Create a new directory day4, download data for today: http://www.cahanlab.org/intra/training/bootcampJune2016/misc/day4_toydata.R to this directory, and launch R. Alter paths below for your setup ...
source("../../misc/utils.R")
library(ggplot2)
toyData<-utils_loadObject("../../misc/day4_toydata.R")
dim(toyData)
## [1] 40 2
toyData[1:3,]
## PC1 PC2
## GSM300438 -24.41612 17.36002
## GSM756454 -24.87946 15.11424
## GSM603070 -17.96385 10.31652
Yes, this is a subset of the PCA results from yesterday
ggplot(toyData, aes(x=PC1, y=PC2)) +
geom_point(pch=19, alpha=3/4, size=1) +
theme_bw()
K-means assigns each point to a group such that the intra-group distances are minimized
kmeansRes<-kmeans(toyData, 4)
kvals<-cbind(toyData, classification=kmeansRes$cluster)
ggplot(kvals, aes(x=PC1, y=PC2, colour=as.factor(classification)) ) + geom_point(pch=19, alpha=3/4, size=1) + theme_bw() +
guides(colour=guide_legend(ncol=1))
Euclidean distance is a commonly used metric
eucDistV1<-function(vect1, vect2){
xsum <- (vect1[1]-vect2[1])**2 + (vect1[2] - vect2[2])**2;
xsum ** (1/2);
}
ptA<-c(0,0);
ptB<-c(3,3)
eucDistV1(ptA, ptB);
## [1] 4.242641
Write a new function that generalizes euclidean distance to an arbitrary number of dimensions Don't peak at next slide...
eucDistV2<-function(vect1, vect2){
##
##
cat("Compute distance between 2 points in ", length(vect1)," dimension space\n", sep='');
}
ptA<-sample(1:1000, 25);
ptB<-sample(1:1000, 25)
eucDistV2(ptA, ptB);
## Compute distance between 2 points in 25 dimension space
eucDistV2<-function(vect1, vect2){
xsum<-0;
for(i in 1:length(vect1)){
xsum <- xsum + (vect1[i] - vect2[i])**2;
}
xsum**(1/2);
}
ptA<-c(0,0,0);
ptB<-c(3,3,3);
eucDistV2(ptA, ptB)
## [1] 5.196152
eucDistV3<-function(vect1, vect2){
tmpFunc<-function(aVect){
(aVect[1]-aVect[2])**2;
}
tmpDat<-cbind(vect1, vect2);
squares<-apply(tmpDat, 1, tmpFunc);
sum(squares)**(1/2)
}
ptA<-c(0,0,0);
ptB<-c(3,3,3);
eucDistV3(ptA, ptB)
## [1] 5.196152
eucDistV4<-function(vect1, vect2){
sum((vect1-vect2)**2)**(1/2)
}
ptA<-c(0,0,0);
ptB<-c(3,3,3);
eucDistV4(ptA, ptB)
## [1] 5.196152
Write a new function that computes the distances between all points in toyData.
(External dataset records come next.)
/-- Whether a team has ended its quantum, with every result written. -/
def State.quantumEnded (s : State) (t : Team) : Bool :=
  t.window.isNone && t.fix.isEmpty && t.tagged.isEmpty && t.spad.isEmpty && t.accesses.isEmpty && !s.mtxBusy t
    && (t.st == .ended || t.qdone || s.stuck t)

/-- One held access performed, its old value written (R269, R270). -/
def State.performHeld (s : State) (d : DHeld) : State :=
  match d with
  | .store w => s.writeAt w.pa w.bytes
  | .sts _ _ o bs => s.spadPut o bs
  | .atom _ _ l op d _ pa b c =>
    let (w64, new) := match op with
      | .atom op w64 => (w64, fun m => some (atomNew op w64 m b))
      | .cas w64 => (w64, fun m => if m = c then some b else none)
      | .load _ | .tile _ _ => (false, fun _ => none)
    let n := w64bytes w64
    let (s1, m) := s.readAt pa n
    if s.badData pa n then s.killData pa
    else
    let s2 := { s1 with cur := s1.cur.putAll (laneRegs d l (oldRegs w64 m)) }
    match new m with
    | some x => s2.writeAt pa (bytesOf n x)
    | none => s2
  | .atoms _ _ l op w64 d o b c =>
    let n := w64bytes w64
    let m := memNat s.blk.spad o n
    if s.blk.badSpad o n then s.killWord
    else State.spadPut { s with cur := s.cur.putAll (laneRegs d l (oldRegs w64 m)) } o (bytesOf n (atomsNew op w64 m b c))

/-- The tags of a team's held accesses. -/
def heldTags (ds : List DHeld) : List Nat :=
  distinct (ds.filterMap fun d =>
    match d with
    | .atom _ n _ _ _ _ _ _ _ | .atoms _ n _ _ _ _ _ _ _ => some n
    | .store .. | .sts .. => none)

/-- The current team's held accesses performed in program order, until one kills the block, whose unsent stores are discarded
(R240, R266). -/
def State.performAll (s : State) : State :=
  let ds := s.cur.dheld
  let s1 := ds.foldl (fun (s : State) d => if s.blk.kill.isSome then s else s.performHeld d) s
  { s1 with cur := (heldTags ds).foldl Team.settleTag { s1.cur with dheld := [] } }

/-- The body of an instruction that D-mode leaves to the commit, by its step of R270. -/
inductive CommitStep where
  | meet (body : Instr)
  | supply (body : Instr)
  | test (body : Instr)
  deriving DecidableEq, Repr

def commitStep (i : Instr) : Option CommitStep :=
  match i with
  | .barArr .. | .barWait .. | .barSync .. | .reorder .. => some (.meet i)
  | .copy .. => some (.supply i)
  | .waitc .. | .yieldC .. | .mark .. | .markW .. => some (.test i)
  | _ => none

/-- The instruction carried out, on the current team. -/
def commitBody (i : Instr) (s : State) : State :=
  match i with
  | .barArr _ b want => barArrBody i b.toNat want s
  | .barWait _ b => barWaitBody i b.toNat s
  | .barSync _ b want => barSyncBody i b.toNat want s
  | .reorder _ a b => reorderBody i a b s
  | .copy _ a b c s2g rc =>
    match s.cur.kept with
    | some (.copy x) => copyBody i x s
    | some (.send _) | none => copyBody i (copySlice s.cur a b c s2g rc) s
  | .waitc _ cls n => waitcBody i cls n.toNat s
  | .yieldC _ cls n off => yieldBody i cls n.toNat off s
  | .mark _ n | .markW _ n => markWBody i n.toNat s
  | _ => s

/-- Whether a wait is one that a later commit tests again. -/
def Wait.retests : Wait → Bool
  | .barrier _ | .counter _ _ | .markw _ | .release _ => true
  | _ => false

/-- A team's instruction of one step of a commit carried out; one whose condition fails waits for the next (R270). -/
def State.commitTeam (s : State) (uid : Nat) (p : CommitStep → Bool) : State :=
  let s := s.focus uid
  match s.cur.wait with
  | .commit i =>
    match commitStep i with
    | some st =>
      if p st && s.cur.uid == uid && s.cur.st == .resident && s.blk.kill.isNone then
        let s1 := commitBody i { s with cur := { s.cur with wait := .none } }
        if s1.cur.uid == uid && Wait.retests s1.cur.wait then { s1 with cur := { s1.cur with wait := .commit i } } else s1
      else s
    | none => s
  | _ => s

def CommitStep.meets : CommitStep → Bool
  | .meet _ => true
  | .supply _ | .test _ => false
def CommitStep.supplies : CommitStep → Bool
  | .supply _ => true
  | .meet _ | .test _ => false
def CommitStep.tests : CommitStep → Bool
  | .test _ => true
  | .meet _ | .supply _ => false

/-- A started copy of the current block run to its end. -/
def State.runCopy (s : State) (k : Nat) : State :=
  match s.blk.copies.find? fun c => c.k = k with
  | none => s
  | some c =>
    let bs := if c.differs.isSome then [] else c.beats.drop c.beat
    let home := s.blk.home
    let s1 := s.onCore home fun x => { x with acts := chargeRun x.acts bs.length 1 40 }
    let s2 := bs.foldl (fun (s : State) x =>
      if s.blk.kill.isSome || (s.core home).bteFrozen then s else s.beat c x.1 x.2) s1
    let s3 := s2.onCopy k fun c => { c with beat := c.beats.length }
    match s3.blk.copies.find? fun c => c.k = k with
    | some c' => if c'.finished && s3.blk.kill.isNone && !(s3.core home).bteFrozen then s3.finishCopy c' else s3
    | none => s3

/-- The copies of a D-mode block that its teams have supplied started, and every started one run (R270). -/
def State.runCopies (s : State) (bid : Nat) : State :=
  let live := (s.liveTeams bid).map (·.tno)
  let s := (s.onBlock bid fun b => b.startCopies live).focusBlock bid
  if s.blk.bid = bid then ((s.blk.copies.filter (·.started)).map (·.k)).foldl State.runCopy s else s

/-- Every entry of a block that may start, started (R270 step 4). -/
def State.startEntries (s : State) (b : Block) : State :=
  match s.launch b.lid with
  | none => s
  | some l => (List.range l.table.length).foldl (fun s k => s.startEntry b.bid k) s

/-- The running entries of a launch run to their end: every value of a D-mode launch is the same on every run (R274). -/
def State.runEntries (s : State) (lid : Nat) : State :=
  match s.launch lid with
  | none => s
  | some l =>
    (l.ents.filter fun r => r.st == .running).foldl (fun (s : State) r =>
      match l.table[r.idx]? with
      | some e => if (s.slices.getD e.slice .reset).tierFrozen then s else s.runEntry l r e
      | none => s) s

/-- A team that waited for its last matrix instructions ended at the commit (R274, R289). -/
def State.endFinished (s : State) (uid : Nat) : State :=
  let s := s.focus uid
  if s.cur.uid == uid && s.cur.st == .resident && s.cur.wait == .finish && !s.mtxBusy s.cur then s.endTeam else s

/-- The blocks of a D-mode grid with a team whose trap kills, killed, by the team of lowest G (R206, R211, R274; log 121). -/
def State.killTrapped (s : State) (lid : Nat) : State :=
  (s.grid lid).foldl (fun (s : State) t =>
    match t.dkill with
    | some k => s.killWith t.bid k
    | none => s) s

/-- The commit of a quantum in the order of R270; with the arrivals, a REORDER is done that waits for none any more. -/
def State.commitGrid (s : State) (lid : Nat) : State :=
  let sk := s.killTrapped lid
  let uids := (sk.grid lid).map (·.uid)
  let s0 := uids.foldl State.endFinished sk
  let s1 := uids.foldl (fun (s : State) u =>
    let s := s.focus u
    if s.cur.uid = u then s.performAll else s) s0
  let s2 := uids.foldl (fun s u => s.commitTeam u CommitStep.meets) s1
  let s3 := uids.foldl (fun s u => s.commitTeam u fun st =>
    match st with
    | .meet (.barWait ..) | .meet (.barSync ..) => true
    | _ => false) s2
  let bs := sortBy (·.index) (s3.launchBlocks lid)
  let met := bs.foldl (fun (s : State) b => (s.tryReorder b.bid b.home).tryReorder b.bid (b.home + 1)) s3
  let s4 := uids.foldl (fun s u => s.commitTeam u CommitStep.supplies) met
  let s5 := bs.foldl (fun s b => s.runCopies b.bid) s4
  let s6 := bs.foldl State.startEntries s5
  let s7 := s6.runEntries lid
  let s8 := s7.mapTeams fun t => if t.st == .resident && t.lid == lid then s7.completeBatches t else t
  let s9 := uids.foldl (fun s u => s.commitTeam u CommitStep.tests) s8
  let next := s9.mapTeams fun t =>
    if t.st == .vacant || t.lid != lid then t
    else { t with quant := if t.st == .resident then t.quant + 1 else t.quant, retired := 0, qdone := false, qacted := false }
  next.onLaunch lid fun l => { l with commitAt := s.clock.toNat + 1 }

/-- Whether a D-mode launch has something for a commit to do: a team that runs, or that acted in the quantum, held accesses, or a copy
or an entry that goes on when its teams have ended (R305, R321). -/
def State.commitDue (s : State) (l : Launch) : Bool :=
  ((s.grid l.lid).any fun t => t.st == .resident || t.qacted || !t.dheld.isEmpty)
    || ((s.launchBlocks l.lid).any fun b => !b.copies.isEmpty) || l.ents.any fun r => r.st == .running

/-- DMODE_COMMIT (R268, R270): once the whole grid is resident and every team has ended its quantum; at most once a cycle. -/
def execDmodeCommit (lid : Nat) (s : State) : Host.Outcome State Fault Refusal :=
  .next <|
    let ts := s.grid lid
    match s.launch lid with
    | none => s
    | some l =>
      if !l.d.dmode || s.clock.toNat < l.commitAt || l.dealt ≠ l.blocks || (s.saved.any fun b => b.blk.lid == lid) || !ts.all s.quantumEnded
          || !s.commitDue l then s
      else s.commitGrid lid

end Sys2Proof.Machine
end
Don't peak at next slide...
eucDistAll<-function(aMat){
ansMatrix<-matrix(NA, nrow=nrow(aMat), ncol=nrow(aMat));
##
## Add your code here. Use your eucDistV4 function
##
ansMatrix
}
eucDistAll<-function(aMat){
myDim<-nrow(aMat);
ansMatrix<-matrix(NA, nrow=myDim, ncol=myDim);
for(i in 1:myDim){
for(j in 1:myDim){
if(j<i){
ansMatrix[i,j] <- eucDistV4(aMat[i,], aMat[j,]);
}
}
}
ansMatrix;
}
toyDists<-eucDistAll(toyData);
hist(toyDists);
plot(hclust(as.dist(toyDists), "average"), hang=-1)
Write a function that evaluates the groupings provided by k-means. It takes as input toyData (or a similar object), and a vector of possible k values. It returns a list of ...
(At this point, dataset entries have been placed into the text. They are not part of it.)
-- ==== Sys2Proof/Certificates/Slice0/Obligations.lean ====
section
/-! DEFINITION. The statements for the provers. Each docstring names the rules of spec/ that a statement rests on; the
tables before them write out the rules' results again, beside the model's own definitions. -/

open Sys2Proof Sys2Proof.Machine

/-- The current team and its block are the ones that act. -/
abbrev Homed (s : State) : Prop := s.cur.st ≠ .vacant ∧ s.blk.live = true ∧ s.blk.bid = s.cur.bid

/-! ### Words (R4, R94 to R113) -/

/-- R97 to R112: decoding the words of a well-formed instruction, with anything after them, gives that instruction back:
no bit of an encoding is dropped. -/
def Obligations.DecodeGivesBackEncode : Prop :=
  ∀ (i : Instr) (rest : List Byte), wellFormed i = true →
    decode ((encode i).flatMap bytesOfWord ++ rest) = .ok (i, rest)

/-- R97 to R113: a word, or two, that the decoder accepts are the words of the instruction that it reads, and that
instruction is well-formed: every accepted bit pattern has one reading. R94, R96: a clause header with a count and a known engine
class, whose counter threshold is 0 without a counter, is read back from its word; a header word with COUNT 0, a wrong magic
nibble, bits 3 to 0 set or ENG 7 is refused. -/
def Obligations.EncodeGivesBackDecode : Prop :=
  (∀ (w0 w1 : Word) (i : Instr), decodeWords w0 w1 = .ok i →
     wellFormed i = true ∧ encode i = if w0.getLsbD 25 then [w0, w1] else [w0])
  ∧ ((∀ h : Header, h.count ≠ 0 → h.eng ≠ 7 → (h.ccls = none → h.cthr = 0) → decodeHeader (encodeHeader h) = some h)
     ∧ ∀ w : Word, (w.extractLsb' 28 4 = 0 ∨ w.extractLsb' 4 4 ≠ 0xB ∨ w.extractLsb' 0 4 ≠ 0 ∨ w.extractLsb' 25 3 = 7
         ∨ 4 ≤ (w.extractLsb' 16 3).toNat) → decodeHeader w = none)

/-- Words that the chapters read back field by field, each of another family: SETSR, GETSR, ATOM and LD (*Three words read
back*), WAITC, YIELD, MARK, COPY and SEND; and three words that are none. -/
def Obligations.SpecWordsDecode : Prop :=
  decodeWords 0xFE000001 0x12E00041 = .ok (.setsr 0 0 true .balctl)
    ∧ decodeWords 0xFE050000 0x10E00000 = .ok (.getsr 0 Guard.pt 10 false .lane)
    ∧ decodeWords 0xD207081A 0x00713880 = .ok (.atom 0 ⟨false, 3⟩ .sb3 14 8 13 .add false .rel .dev 0x80)
    ∧ decodeWords 0xC2010000 0x00E52880 = .ok (.ld 0 Guard.pt .sb0 ⟨2, 0⟩ .b32 .acq .dev 0x80)
    ∧ decodeWords 0xF6010100 0x00E00000 = .ok (.waitc 0 .mtx 1)
    ∧ decodeWords 0xF6008200 0x04E00006 = .ok (.yieldC 0 .cpy 2 6)
    ∧ decodeWords 0xF6000000 0x06E00002 = .ok (.mark 0 2)
    ∧ decodeWords 0xF200080D 0x14E00000 = .ok (.copy 0 8 6 10 false none)
    ∧ decodeWords 0xF6000310 0x0A200207 = .ok (.send 0 ⟨false, 1⟩ 3 8 7 2)
    ∧ decodeWords 0x94000000 0 = .error .reservedOpcode
    ∧ decodeWords 0xFC050000 0x10E00000 = .error .noShortForm
    ∧ decodeWords 0xFE050000 0x10E00011 = .error .reservedCode

/-! ### The step (R29, R30, R95, R113, R114) -/

/-- A step of a machine with nothing on its agenda and a team chosen to issue runs exactly what stands at the team's place: a
one-word instruction or a two-word instruction. A clause header is read by a team that has arrived at it (R29, R95), before any
team is chosen, where neither the team nor another agent has anything to do before. So does a team go on with an instruction whose
passes were charged before it waited (R36; log 99). The fetches have translated and read, and `s1`, `s2` are the machine after
them (they may have filled the TLB and the instruction cache). A team that issues the items of a window again (R146) fetches
nothing. -/
def Obligations.StepRunsFetched : Prop :=
  (∀ s s1 : State, ∀ w0 : Word, s.agenda = [] → s.issuing = true → s.cur.redoing = false → s.fetch s.cur.at_.pc = (s1, .ok w0) →
    s.cur.at_.left ≠ 0 →
      (∀ i, w0.getLsbD 25 = false → decode (bytesOfWord w0) = .ok (i, []) → step s = exec i s1)
      ∧ (∀ s2 w1 i, w0.getLsbD 25 = true → s1.fetch (s.cur.at_.pc + 4) = (s2, .ok w1) →
          decode (bytesOfWord w0 ++ bytesOfWord w1) = .ok (i, []) → step s = exec i s2))
  ∧ (∀ s s1 : State, ∀ w0 : Word, s.agenda = [] → s.issuing = false → s.ownEvent = none → s.firstChange s.deviceEvents = none →
    s.headerDue s.cur = true → Homed s → State.fetch { s with sel := false } s.cur.at_.pc = (s1, .ok w0) →
      step s = exec (.clauseHeader w0) s1)
  ∧ ∀ (s s1 : State) (i : Instr), s.agenda = [] → s.issuing = false → s.ownEvent = none → s.firstChange s.deviceEvents = none →
    s.silentDue s.cur = true → Homed s → State.fetchNext { s with sel := false } = (s1, .instr i) → step s = exec i s1

/-- The machine never stops: every step, in every state, answers a next state, and so does every instruction and every event
(a trap R204, a kill R219 and a freeze R220 are states). What the agenda names happens next, and is off the agenda then (log 1). -/
def Obligations.EveryStepGoesOn : Prop :=
  ((∀ s : State, ∃ t, step s = .next t) ∧ ∀ (i : Instr) (s : State), ∃ t, exec i s = .next t)
  ∧ (∀ (s : State) (e : Instr) (r : List Instr), s.agenda = e :: r → isEvent e = true → step s = exec e { s with agenda := r })

/-- The device's memory keeps its canonical form in every step, so that equal memories are equal data. -/
def Obligations.MemoryStaysCanonical : Prop := ∀ s t : State, s.Canonical → step s = .next t → t.Canonical

/-- R345: what a device reset leaves: no team or block, every function without a partition and its interface unlocked, every
partition unused with a drain budget of 1,000 µs, no translation, every leaf with its 8 command and 4 report credits, and
memory in canonical form with nothing listed: that package and host memory, of which no rule speaks, read 0 then is log 3, the model's
choice. The register values that no rule gives are log 2's, and no clause of this. -/
def Obligations.ResetState : Prop :=
  State.reset.Canonical ∧ State.reset.mem = [] ∧ State.reset.cur.st = .vacant ∧ State.reset.blk.live = false
    ∧ State.reset.teams = [] ∧ State.reset.blocks = [] ∧ State.reset.launches = [] ∧ State.reset.saved = []
    ∧ State.reset.tlb = [] ∧ State.reset.agenda = []
    ∧ (∀ f, f < 65 → (State.reset.func f).fpart = 0xFF ∧ (State.reset.func f).tdi = .unlocked)
    ∧ (∀ p, p < 16 → (State.reset.part p).st = .unused ∧ (State.reset.part p).drain = 1000)
    ∧ (∀ n, n < 48 → (State.reset.pier n).cmdPermits = 8 ∧ (State.reset.pier n).repPermits = 4)

/-- R113, R205, R207: a step that meets words that are no instruction of the tables traps every active lane with cause 0x01,
word 0 as the datum and the address of word 0 as TRAPPC; the record is taken at once, and the path waits empty-handed. R114,
R248, R249: words that cannot be fetched, for want of a mapping or of the permission, trap every active lane with cause 0x08 and
the low half of the address, where the fault is not recoverable; in a window the fetch ends the window and waits (R144). -/
def Obligations.IllegalWordsTrap : Prop :=
  (∀ (s s1 : State) (w : Word) (long : Bool), s.agenda = [] → s.issuing = true → s.cur.redoing = false →
    s.fetchNext = (s1, .illegal w long) → TrapsHere s1 →
      ∃ t, step s = .next t ∧ TrappedAll s1 t 0x01 w)
  ∧ (∀ (s s1 : State) (va : DWord) (r : XRes), s.agenda = [] → s.issuing = true → s.cur.redoing = false →
    s.fetchNext = (s1, .fault va r) → TrapsHere s1 →
    (r = .refused ∨ ∃ n, r = .fault n ∧ (s1.asid s1.cur.d.asid).recov = false) →
      ∃ t, step s = .next t ∧ TrappedAll s1 t 0x08 (va.extractLsb' 0 32))
  ∧ ∀ (s s1 : State) (va : DWord) (r : XRes) (w : Window), s.agenda = [] → s.issuing = false → s.ownEvent = none →
    s.firstChange s.deviceEvents = none → Homed s → s.cur.window = some w → (s.silentDue s.cur || s.headerDue s.cur) = true →
    State.fetchNext { s with sel := false } = (s1, .fault va r) → s1.cur.window = some w →
      ∃ t, step s = .next t ∧ t.cur.window = some { w with closed := true } ∧ t.cur.at_ = s1.cur.at_ ∧ t.cur.mask = s1.cur.mask
        ∧ t.cur.recs = s1.cur.recs ∧ t.cur.v = s1.cur.v ∧ OutsideKept s1 t

/-! ### Integer work (R115 to R130) -/

/-- R118's sums, clamped as MODE says. -/
def addSpec (m : AddMode) (a b : Word) : Word :=
  match m with
  | .wrap => a + b
  | .ss => BitVec.ofInt 32 (max (-2 ^ 31) (min (2 ^ 31 - 1) (a.toInt + b.toInt)))
  | .us => BitVec.ofNat 32 (min (2 ^ 32 - 1) (a.toNat + b.toNat))
def subSpec (m : AddMode) (a b : Word) : Word :=
  match m with
  | .wrap => a - b
  | .ss => BitVec.ofInt 32 (max (-2 ^ 31) (min (2 ^ 31 - 1) (a.toInt - b.toInt)))
  | .us => BitVec.ofNat 32 (a.toNat - b.toNat)

/-- R118: the high half of a product; the lesser and the greater. -/
def mulhSpec (uns : Bool) (a b : Word) : Word :=
  (if uns then a.zeroExtend 64 * b.zeroExtend 64 else a.signExtend 64 * b.signExtend 64).extractLsb' 32 32
def minSpec (uns : Bool) (a b : Word) : Word := if (if uns then a.ult b else a.slt b) then a else b
def maxSpec (uns : Bool) (a b : Word) : Word := if (if uns then a.ult b else a.slt b) then b else a

/-- R119. -/
def popcSpec (a : Word) : Word := BitVec.ofNat 32 ((List.range 32).countP a.getLsbD)
def clzSpec (a : Word) : Word := BitVec.ofNat 32 (((List.range 32).map fun k => a.getLsbD (31 - k)).takeWhile not).length
def bfxSpec (sgn : Bool) (a b : Word) : Word :=
  let pos := b.toNat % 32
  let len := min (b.toNat / 2 ^ 8 % 64) (32 - pos)
  let x := a.toNat / 2 ^ pos % 2 ^ len
  BitVec.ofInt 32 (if sgn && len != 0 && x.testBit (len - 1) then (x : Int) - 2 ^ len else x)
def bfiSpec (a b c : Word) : Word :=
  let pos := b.toNat % 32
  let len := min (b.toNat / 2 ^ 8 % 64) (32 - pos)
  BitVec.ofNat 32 (((List.range 32).filter fun k => if pos ≤ k ∧ k < pos + len then c.getLsbD (k - pos) else a.getLsbD k).map
    (2 ^ ·)).sum

/-- R120. -/
def icondSpec (cc : ICond) (a b : Word) : Bool :=
  match cc with
  | .eq => a == b
  | .ne => a != b
  | .lt => a.slt b
  | .le => a.sle b
  | .gt => b.slt a
  | .ge => b.sle a
  | .ltu => a.ult b
  | .leu => a.ule b
  | .gtu => b.ult a
  | .geu => b.ule a

/-- R125, R126. -/
def leaSpec (sx : Bool) (sh : Nat) (a : DWord) (b : Word) : DWord :=
  a + (if sx then b.signExtend 64 else b.zeroExtend 64) * BitVec.ofNat 64 (2 ^ sh)
def mulWSpec (uns : Bool) (a b : Word) : DWord :=
  if uns then a.zeroExtend 64 * b.zeroExtend 64 else a.signExtend 64 * b.signExtend 64

/-- The two-source operations of R118 and R119 whose operands and result are 32 bits. -/
def aluSpec : Instr → Option (Guard × Ops × Bool × (Word → Word → Word))
  | .iaddShort _ o => some (.pt, o, false, addSpec .wrap)
  | .iaddLong _ g o m u => some (g, o, u, addSpec m)
  | .isubShort _ o => some (.pt, o, false, subSpec .wrap)
  | .isubLong _ g o m u => some (g, o, u, subSpec m)
  | .imulShort _ o => some (.pt, o, false, fun a b => a * b)
  | .imulLong _ g o u => some (g, o, u, fun a b => a * b)
  | .imulh _ g o n u => some (g, o, u, mulhSpec n)
  | .iminShort _ o => some (.pt, o, false, minSpec false)
  | .iminLong _ g o n u => some (g, o, u, minSpec n)
  | .imaxShort _ o => some (.pt, o, false, maxSpec false)
  | .imaxLong _ g o n u => some (g, o, u, maxSpec n)
  | .andShort _ o => some (.pt, o, false, fun a b => a &&& b)
  | .andLong _ g o u => some (g, o, u, fun a b => a &&& b)
  | .orShort _ o => some (.pt, o, false, fun a b => a ||| b)
  | .orLong _ g o u => some (g, o, u, fun a b => a ||| b)
  | .xorShort _ o => some (.pt, o, false, fun a b => a ^^^ b)
  | .xorLong _ g o u => some (g, o, u, fun a b => a ^^^ b)
  | .shlShort _ o => some (.pt, o, false, fun a b => a <<< b.toNat)
  | .shlLong _ g o u => some (g, o, u, fun a b => a <<< b.toNat)
  | .shrShort _ o => some (.pt, o, false, fun a b => a >>> b.toNat)
  | .shrLong _ g o u => some (g, o, u, fun a b => a >>> b.toNat)
  | .sarShort _ o => some (.pt, o, false, fun a b => a.sshiftRight b.toNat)
  | .sarLong _ g o u => some (g, o, u, fun a b => a.sshiftRight b.toNat)
  | .bfx _ g o sgn u => some (g, o, u, bfxSpec sgn)
  | .rot _ g o u => some (g, o, u, fun a b => a.rotateLeft (b.toNat % 32))
  | _ => none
And, apply this function to the original data set (only first 2 principle components), which you can download here:
http://cahanlab.org/intra/training/bootcampJune2016/misc/day4_assignment_data.R
What is the optimal number of clusters that your iterative kmeans approach yields?